While there are at least 18 commonly-used AMR-finding programs that utilize different search algorithms, parameters, input and output formats, we chose four of the eight top-performing and well-supported programs that have been recently compared (Kordova et al. 2025). Because of its k-mer-based AMR predictive power, the BV-BRC AMR detection algorithm was also included (VanOeffelen et al. 2021). Using a federated workflow design, we have included the BV-BRC AMR prediction tool using the BV-BRC command-line interface tool as in Fig. 1. Users will be required to create a free account with BV-BRC to benefit from their publicly available resource.
cAMRah workflow.
Because each AMR annotation tool produces different output file formats, harmonization of these files is performed with hAMRonize, an open source tool that eases the downstream bioinformatic analysis of results (Mendes et al. 2024).

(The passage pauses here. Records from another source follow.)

-- ==== Sys2Proof/Laws/Pixels.lean ====
section
/-! SUPPORT. The map from pixels to bits of the framebuffer, and what `Plot` does to pixels and to bytes. -/

namespace Sys2Proof.Machine

theorem inRange_iff {c : Cfg} {x y : Int} : inRange c x y = true ↔ 0 ≤ x ∧ x < c.W ∧ 0 ≤ y ∧ y < c.H := by
  simp [inRange, and_assoc]

/-- The width in bytes, as a number to multiply with (R5, R6). -/
theorem width_eq (c : Cfg) : c.W = 8 * c.rowBytes := by
  have := c.W_mod
  unfold Cfg.rowBytes; omega

theorem fbBytes_eq (c : Cfg) : c.fbBytes = c.H * c.rowBytes := by
  rw [Cfg.fbBytes, width_eq c, Nat.mul_assoc, Nat.mul_div_cancel_left _ (by decide : 0 < 8), Nat.mul_comm]

/-- The two forms of the byte index (R51). -/
theorem byteIndex_eq (c : Cfg) {x y : Nat} : byteIndex c x y = y * c.rowBytes + x / 8 := by
  have h : ((y : Int) * (c.W : Int) + x) / 8 = (y * c.rowBytes + x / 8 : Nat) := by
    rw [width_eq c]; push_cast
    rw [show (y : Int) * (8 * c.rowBytes) + x = x + y * c.rowBytes * 8 by ring,
      Int.add_mul_ediv_right _ _ (by decide), add_comm]
  rw [byteIndex, h, Int.toNat_natCast]

theorem bitOffset_natCast (x : Nat) : bitOffset x = x % 8 := by
  unfold bitOffset; omega

theorem bitOffset_lt (x : Int) : bitOffset x < 8 := by
  unfold bitOffset; omega

/-- Coordinates on the panel are naturals below its sides. -/
theorem exists_nat_of_inRange {c : Cfg} {x y : Int} (h : inRange c x y = true) :
    ∃ a b : Nat, x = a ∧ y = b ∧ a < c.W ∧ b < c.H := by
  rw [inRange_iff] at h
  exact ⟨x.toNat, y.toNat, by omega, by omega, by omega, by omega⟩

theorem byteIndex_lt {c : Cfg} {x y : Int} (h : inRange c x y = true) : byteIndex c x y < c.fbBytes := by
  obtain ⟨a, b, rfl, rfl, ha, hb⟩ := exists_nat_of_inRange h
  rw [byteIndex_eq, fbBytes_eq]
  have hw := width_eq c
  calc b * c.rowBytes + a / 8 < b * c.rowBytes + c.rowBytes := by omega
    _ = (b + 1) * c.rowBytes := by ring
    _ ≤ c.H * c.rowBytes := Nat.mul_le_mul_right _ hb

/-- Different pixels of the panel are different bits. -/
theorem pixel_eq_of_bit_eq {c : Cfg} {x y x' y' : Int} (h : inRange c x y = true) (h' : inRange c x' y' = true)
    (hi : byteIndex c x y = byteIndex c x' y') (hb : bitOffset x = bitOffset x') : x = x' ∧ y = y' := by
  obtain ⟨a, b, rfl, rfl, ha, -⟩ := exists_nat_of_inRange h
  obtain ⟨a', b', rfl, rfl, ha', -⟩ := exists_nat_of_inRange h'
  rw [byteIndex_eq, byteIndex_eq] at hi
  rw [bitOffset_natCast, bitOffset_natCast] at hb
  have hw := width_eq c
  have h1 : a / 8 < c.rowBytes := by omega
  have h2 : a' / 8 < c.rowBytes := by omega
  have hy : b = b' := by
    rcases Nat.lt_trichotomy b b' with hlt | heq | hgt
    · have := Nat.mul_le_mul_right c.rowBytes (show b + 1 ≤ b' from hlt)
      rw [Nat.add_mul] at this; omega
    · exact heq
    · have := Nat.mul_le_mul_right c.rowBytes (show b' + 1 ≤ b from hgt)
      rw [Nat.add_mul] at this; omega
  subst hy
  exact ⟨by omega, rfl⟩

/-! Single bits of a byte. -/

theorem shift_and_one (b : Byte) (n : Nat) : (b >>> n) &&& 1#8 = if b.getLsbD n then 1#8 else 0#8 := by
  apply BitVec.eq_of_getLsbD_eq
  intro i hi
  by_cases h : i = 0
  · subst h; by_cases hb : b.getLsbD n <;> simp [hb]
  · have h1 : (1#8).getLsbD i = false := by
      have : ∀ j : Fin 8, j.val ≠ 0 → (1#8).getLsbD j.val = false := by decide
      exact this ⟨i, hi⟩ h
    by_cases hb : b.getLsbD n <;> simp [hb, h1]

theorem pixelMask_bit {o n : Nat} (ho : o < 8) (hn : n < 8) :
    ((0x80#8 : Byte) >>> o).getLsbD (7 - n) = decide (n = o) := by
  have : ∀ a b : Fin 8, ((0x80#8 : Byte) >>> a.val).getLsbD (7 - b.val) = decide (b.val = a.val) := by decide
  exact this ⟨o, ho⟩ ⟨n, hn⟩

/-- A bit of a painted byte. -/
theorem bit_paintBits (k : Colour) (b : Byte) {o n : Nat} (ho : o < 8) (hn : n < 8) :
    (paintBits k (0x80#8 >>> o) b >>> (7 - n)) &&& 1#8 = if n = o then colourByte k else (b >>> (7 - n)) &&& 1#8 := by
  have h8 : 7 - n < 8 := by omega
  rw [shift_and_one, shift_and_one]
  cases k <;> simp only [paintBits, colourByte, BitVec.getLsbD_and, BitVec.getLsbD_or, BitVec.getLsbD_not,
    pixelMask_bit ho hn, h8, decide_true, Bool.true_and] <;> by_cases h : n = o <;> simp [h]

/-! `Plot`. -/

theorem Memory.plot_wf {c : Cfg} {k : Colour} {m : Memory} (p : Point) (hm : m.wf = true) :
    (Memory.plot c k m p).wf = true := by
  unfold Memory.plot
  split
  · exact Memory.write_wf hm
  · exact hm

theorem Memory.plot_within {c : Cfg} {k : Colour} {m : Memory} (p : Point) (hm : m.within c.fbBytes = true) :
    (Memory.plot c k m p).within c.fbBytes = true := by
  unfold Memory.plot
  split
  · exact Memory.write_within hm (byteIndex_lt ‹_›)
  · exact hm

/-- What `Plot` leaves in each byte: its own byte painted, the others as before. -/
theorem Memory.read_plot {c : Cfg} {k : Colour} {m : Memory} (hm : m.wf = true) (p : Point) (i : Nat) :
    (Memory.plot c k m p).read i =
      if inRange c p.1 p.2 = true ∧ i = byteIndex c p.1 p.2 then paintBits k (pixelMask p.1) (m.read i)
      else m.read i := by
  unfold Memory.plot
  by_cases h : inRange c p.1 p.2 = true
  · simp only [h, if_true, true_and, Memory.read_write hm]
    split
    · next hi => rw [hi]
    · rfl
  · simp [h]

/-- What `Plot` leaves in each pixel of the panel: its own at the colour, the others as before. -/
theorem Memory.pixel_plot {c : Cfg} {k : Colour} {m : Memory} (hm : m.wf = true) (p q : Point)
    (hq : inRange c q.1 q.2 = true) :
    Memory.pixel c (Memory.plot c k m p) q.1 q.2 = if q = p then colourByte k else Memory.pixel c m q.1 q.2 := by
  unfold Memory.pixel
  rw [Memory.read_plot hm]
  by_cases hp : inRange c p.1 p.2 = true
  · by_cases hi : byteIndex c q.1 q.2 = byteIndex c p.1 p.2
    · simp only [hp, hi, and_self, if_true]
      rw [pixelMask, bit_paintBits k _ (bitOffset_lt _) (bitOffset_lt _)]
      by_cases hb : bitOffset q.1 = bitOffset p.1
      · have := pixel_eq_of_bit_eq hq hp hi hb
        simp [Prod.ext_iff, this]
      · have hne : q ≠ p := fun h => hb (by rw [h])
        simp [hb, hne]
    · have hne : q ≠ p := fun h => hi (by rw [h])
      simp [hi, hne]
  · have hne : q ≠ p := fun h => hp (h ▸ hq)
    simp [hp, hne]

theorem Memory.plot_of_not_inRange {c : Cfg} {k : Colour} {m : Memory} {p : Point} (h : ¬ inRange c p.1 p.2 = true) :
    Memory.plot c k m p = m := by
  simp [Memory.plot, h]

/-! `plotAll`. -/

@[simp] theorem Memory.plotAll_nil (c : Cfg) (k : Colour) (m : Memory) : Memory.plotAll c k [] m = m := rfl

@[simp] theorem Memory.plotAll_cons (c : Cfg) (k : Colour) (p : Point) (ps : List Point) (m : Memory) :
    Memory.plotAll c k (p :: ps) m = Memory.plotAll c k ps (Memory.plot c k m p) := rfl

theorem Memory.plotAll_append (c : Cfg) (k : Colour) (ps qs : List Point) (m : Memory) :
    Memory.plotAll c k (ps ++ qs) m = Memory.plotAll c k qs (Memory.plotAll c k ps m) := by
  simp [Memory.plotAll, List.foldl_append]

theorem Memory.plotAll_wf {c : Cfg} {k : Colour} (ps : List Point) {m : Memory} (hm : m.wf = true) :
    (Memory.plotAll c k ps m).wf = true := by
  induction ps generalizing m with
  | nil => exact hm
  | cons p ps ih => exact ih (Memory.plot_wf p hm)

theorem Memory.plotAll_within {c : Cfg} {k : Colour} (ps : List Point) {m : Memory}
    (hm : m.within c.fbBytes = true) : (Memory.plotAll c k ps m).within c.fbBytes = true := by
  induction ps generalizing m with
  | nil => exact hm
  | cons p ps ih => exact ih (Memory.plot_within p hm)

/-- `Plot` at a list of points: the points of the list take the colour, every other pixel keeps its value. -/
theorem Memory.pixel_plotAll {c : Cfg} {k : Colour} (ps : List Point) {m : Memory} (hm : m.wf = true) (q : Point)
    (hq : inRange c q.1 q.2 = true) :
    Memory.pixel c (Memory.plotAll c k ps m) q.1 q.2 = if q ∈ ps then colourByte k else Memory.pixel c m q.1 q.2 := by
  induction ps generalizing m with
  | nil => simp
  | cons p ps ih =>
    rw [Memory.plotAll_cons, ih (Memory.plot_wf p hm), Memory.pixel_plot hm p q hq]
    by_cases h1 : q ∈ ps <;> by_cases h2 : q = p <;> simp [h1, h2]

/-! Memories as pictures. -/

/-- A byte is its eight bits. -/
theorem byte_eq_of_bits {a b : Byte} (h : ∀ n < 8, (a >>> (7 - n)) &&& 1#8 = (b >>> (7 - n)) &&& 1#8) : a = b := by
  apply BitVec.eq_of_getLsbD_eq
  intro i hi
  have := h (7 - i) (by omega)
  rw [shift_and_one, shift_and_one, show 7 - (7 - i) = i by omega] at this
  by_cases ha : a.getLsbD i <;> by_cases hb : b.getLsbD i <;> simp_all

/-- The pixel of each bit of the framebuffer (R52). -/
theorem exists_pixel_of_bit {c : Cfg} {i n : Nat} (hi : i < c.fbBytes) (hn : n < 8) :
    ∃ p : Point, inRange c p.1 p.2 = true ∧ byteIndex c p.1 p.2 = i ∧ bitOffset p.1 = n := by
  have hw := width_eq c
  have hr : 0 < c.rowBytes := by have := c.W_lower; omega
  rw [fbBytes_eq] at hi
  have hx : i % c.rowBytes < c.rowBytes := Nat.mod_lt _ hr
  refine ⟨((8 * (i % c.rowBytes) + n : Nat), (i / c.rowBytes : Nat)), ?_, ?_, ?_⟩
  · rw [inRange_iff]
    have : i / c.rowBytes < c.H := Nat.div_lt_of_lt_mul (by rwa [Nat.mul_comm] at hi)
    exact ⟨Int.natCast_nonneg _, by dsimp only; omega, Int.natCast_nonneg _, by dsimp only; exact_mod_cast this⟩
  · dsimp only
    rw [byteIndex_eq, show (8 * (i % c.rowBytes) + n) / 8 = i % c.rowBytes by omega, Nat.mul_comm]
    exact Nat.div_add_mod i c.rowBytes
  · dsimp only
    rw [bitOffset_natCast]; omega

/-- Canonical framebuffers that show the same picture are equal. -/
theorem Memory.ext_of_pixels {c : Cfg} {m m' : Memory} (h : m.wf = true) (h' : m'.wf = true)
    (hw : m.within c.fbBytes = true) (hw' : m'.within c.fbBytes = true)
    (hp : ∀ p : Point, inRange c p.1 p.2 = true → Memory.pixel c m p.1 p.2 = Memory.pixel c m' p.1 p.2) : m = m' := by
  refine Memory.ext_of_wf h h' fun i => ?_
  by_cases hi : i < c.fbBytes
  · refine byte_eq_of_bits fun n hn => ?_
    obtain ⟨p, hr, hbi, hbo⟩ := exists_pixel_of_bit hi hn
    have := hp p hr
    rwa [Memory.pixel, Memory.pixel, hbi, hbo] at this
  · rw [Memory.read_beyond hw (by omega), Memory.read_beyond hw' (by omega)]

end Sys2Proof.Machine
end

Although hAMRonize parses 17 tools, it fails to harmonize the multitude of AMR annotations to single gene loci (Fig. 1a, available as supplementary data at Bioinformatics Advances online). It also does not support AMRFinderPlus version v3.12.8 or the BV-BRC AMR prediction tool; therefore, we contributed to their code by providing these advancements, and our changes were accepted by the hAMRonize Team.
2.4 Installation and usage instructions
Step-by-step installation and usage instructions, including the final results, can be found on our project wiki located at https://github.com/JCVenterInstitute/CAMRA/wiki/AMR-Analysis.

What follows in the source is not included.